** Opening Exercise data block **

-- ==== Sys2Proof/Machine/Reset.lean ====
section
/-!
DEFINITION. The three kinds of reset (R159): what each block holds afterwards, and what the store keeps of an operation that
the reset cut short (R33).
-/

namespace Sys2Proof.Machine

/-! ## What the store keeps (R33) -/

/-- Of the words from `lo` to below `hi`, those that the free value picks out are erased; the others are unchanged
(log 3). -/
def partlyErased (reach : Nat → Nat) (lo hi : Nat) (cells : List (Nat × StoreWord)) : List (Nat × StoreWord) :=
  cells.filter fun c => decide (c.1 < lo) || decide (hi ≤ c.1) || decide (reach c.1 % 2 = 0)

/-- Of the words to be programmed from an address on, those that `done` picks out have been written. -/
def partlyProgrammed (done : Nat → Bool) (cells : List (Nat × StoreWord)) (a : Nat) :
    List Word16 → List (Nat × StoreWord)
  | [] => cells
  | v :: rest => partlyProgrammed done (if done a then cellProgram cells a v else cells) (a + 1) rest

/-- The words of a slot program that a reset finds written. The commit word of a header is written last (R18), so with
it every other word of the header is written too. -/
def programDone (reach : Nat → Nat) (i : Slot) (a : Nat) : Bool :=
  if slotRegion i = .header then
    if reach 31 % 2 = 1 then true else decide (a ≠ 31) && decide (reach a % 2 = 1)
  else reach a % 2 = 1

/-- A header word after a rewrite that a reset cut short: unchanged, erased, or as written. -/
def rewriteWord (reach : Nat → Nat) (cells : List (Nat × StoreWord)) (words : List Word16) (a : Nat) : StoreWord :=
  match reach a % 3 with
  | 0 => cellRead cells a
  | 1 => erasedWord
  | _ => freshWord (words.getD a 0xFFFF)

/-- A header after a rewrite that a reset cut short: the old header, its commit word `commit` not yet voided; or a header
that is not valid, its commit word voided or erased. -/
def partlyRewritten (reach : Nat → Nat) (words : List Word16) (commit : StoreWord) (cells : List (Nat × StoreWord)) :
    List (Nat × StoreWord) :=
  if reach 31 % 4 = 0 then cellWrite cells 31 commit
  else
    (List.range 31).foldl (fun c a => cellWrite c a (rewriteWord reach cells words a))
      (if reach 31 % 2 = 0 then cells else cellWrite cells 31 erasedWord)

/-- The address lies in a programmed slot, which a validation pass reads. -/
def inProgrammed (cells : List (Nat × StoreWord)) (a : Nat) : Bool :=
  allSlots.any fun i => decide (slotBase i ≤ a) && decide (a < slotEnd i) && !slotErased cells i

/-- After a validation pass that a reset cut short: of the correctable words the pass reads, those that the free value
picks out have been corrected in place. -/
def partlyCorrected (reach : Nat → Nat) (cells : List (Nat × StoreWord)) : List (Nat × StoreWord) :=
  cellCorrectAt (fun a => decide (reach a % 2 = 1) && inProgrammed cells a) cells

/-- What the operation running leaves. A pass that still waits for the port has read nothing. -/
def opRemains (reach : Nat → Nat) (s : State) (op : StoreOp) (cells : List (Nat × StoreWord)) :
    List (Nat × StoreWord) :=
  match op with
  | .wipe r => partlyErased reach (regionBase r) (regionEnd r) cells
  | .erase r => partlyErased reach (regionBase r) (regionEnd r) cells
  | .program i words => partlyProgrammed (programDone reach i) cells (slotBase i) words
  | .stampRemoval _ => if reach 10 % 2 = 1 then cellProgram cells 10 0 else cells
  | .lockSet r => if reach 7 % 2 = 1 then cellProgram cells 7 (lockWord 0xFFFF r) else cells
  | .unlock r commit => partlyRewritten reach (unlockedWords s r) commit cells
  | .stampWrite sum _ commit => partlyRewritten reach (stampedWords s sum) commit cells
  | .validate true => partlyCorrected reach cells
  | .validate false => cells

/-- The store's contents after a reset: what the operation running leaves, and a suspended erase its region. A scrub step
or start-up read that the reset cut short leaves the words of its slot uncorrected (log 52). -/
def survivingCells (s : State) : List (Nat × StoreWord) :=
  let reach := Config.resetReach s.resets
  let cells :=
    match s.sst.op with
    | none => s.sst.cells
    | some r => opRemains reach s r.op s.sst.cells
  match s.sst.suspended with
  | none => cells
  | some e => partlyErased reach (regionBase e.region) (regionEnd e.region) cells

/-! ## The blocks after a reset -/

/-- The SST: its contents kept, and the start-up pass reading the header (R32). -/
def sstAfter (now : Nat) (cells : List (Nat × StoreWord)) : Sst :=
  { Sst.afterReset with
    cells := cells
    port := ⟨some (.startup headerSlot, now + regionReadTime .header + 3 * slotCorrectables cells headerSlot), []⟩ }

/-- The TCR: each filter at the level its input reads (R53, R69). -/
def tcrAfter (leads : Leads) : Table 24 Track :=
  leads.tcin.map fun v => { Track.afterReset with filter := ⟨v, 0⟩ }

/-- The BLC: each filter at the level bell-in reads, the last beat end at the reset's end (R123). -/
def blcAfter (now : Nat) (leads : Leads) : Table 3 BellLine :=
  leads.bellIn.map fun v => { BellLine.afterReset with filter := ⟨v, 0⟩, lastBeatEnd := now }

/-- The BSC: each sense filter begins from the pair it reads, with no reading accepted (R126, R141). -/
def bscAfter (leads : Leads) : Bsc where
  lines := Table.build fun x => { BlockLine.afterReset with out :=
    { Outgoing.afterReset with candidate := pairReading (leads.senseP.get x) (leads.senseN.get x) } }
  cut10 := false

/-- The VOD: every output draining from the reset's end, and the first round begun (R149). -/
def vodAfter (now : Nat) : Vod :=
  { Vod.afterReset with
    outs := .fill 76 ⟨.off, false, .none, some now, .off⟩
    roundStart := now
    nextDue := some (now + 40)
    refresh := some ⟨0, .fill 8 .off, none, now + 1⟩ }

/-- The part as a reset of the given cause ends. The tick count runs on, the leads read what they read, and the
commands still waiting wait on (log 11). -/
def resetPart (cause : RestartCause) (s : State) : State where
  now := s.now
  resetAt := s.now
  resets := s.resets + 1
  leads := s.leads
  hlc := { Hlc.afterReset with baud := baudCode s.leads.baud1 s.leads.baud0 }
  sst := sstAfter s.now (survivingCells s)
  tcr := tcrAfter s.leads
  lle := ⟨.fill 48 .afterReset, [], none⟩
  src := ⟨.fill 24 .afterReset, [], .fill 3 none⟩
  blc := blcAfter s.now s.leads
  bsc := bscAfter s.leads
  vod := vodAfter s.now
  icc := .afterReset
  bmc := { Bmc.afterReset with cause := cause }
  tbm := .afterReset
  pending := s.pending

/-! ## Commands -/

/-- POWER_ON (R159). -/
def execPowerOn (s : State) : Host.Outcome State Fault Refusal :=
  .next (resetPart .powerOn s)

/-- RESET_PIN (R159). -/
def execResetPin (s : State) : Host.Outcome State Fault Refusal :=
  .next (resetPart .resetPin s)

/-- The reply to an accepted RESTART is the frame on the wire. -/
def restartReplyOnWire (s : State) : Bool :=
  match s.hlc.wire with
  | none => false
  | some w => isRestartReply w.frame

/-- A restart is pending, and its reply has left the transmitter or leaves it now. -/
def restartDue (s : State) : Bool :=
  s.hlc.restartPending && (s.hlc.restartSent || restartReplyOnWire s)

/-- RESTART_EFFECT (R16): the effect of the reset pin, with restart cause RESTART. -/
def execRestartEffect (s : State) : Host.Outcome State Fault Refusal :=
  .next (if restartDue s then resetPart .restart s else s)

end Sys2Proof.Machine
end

** Closing Exercise data block **

_Your assignment_
Give only the lines from the one holding "match op with" through the one holding "sum) commit cells", each restated exactly as it appears above.

_Written solution_
  match op with
  | .wipe r => partlyErased reach (regionBase r) (regionEnd r) cells
  | .erase r => partlyErased reach (regionBase r) (regionEnd r) cells
  | .program i words => partlyProgrammed (programDone reach i) cells (slotBase i) words
  | .stampRemoval _ => if reach 10 % 2 = 1 then cellProgram cells 10 0 else cells
  | .lockSet r => if reach 7 % 2 = 1 then cellProgram cells 7 (lockWord 0xFFFF r) else cells
  | .unlock r commit => partlyRewritten reach (unlockedWords s r) commit cells
  | .stampWrite sum _ commit => partlyRewritten reach (stampedWords s sum) commit cells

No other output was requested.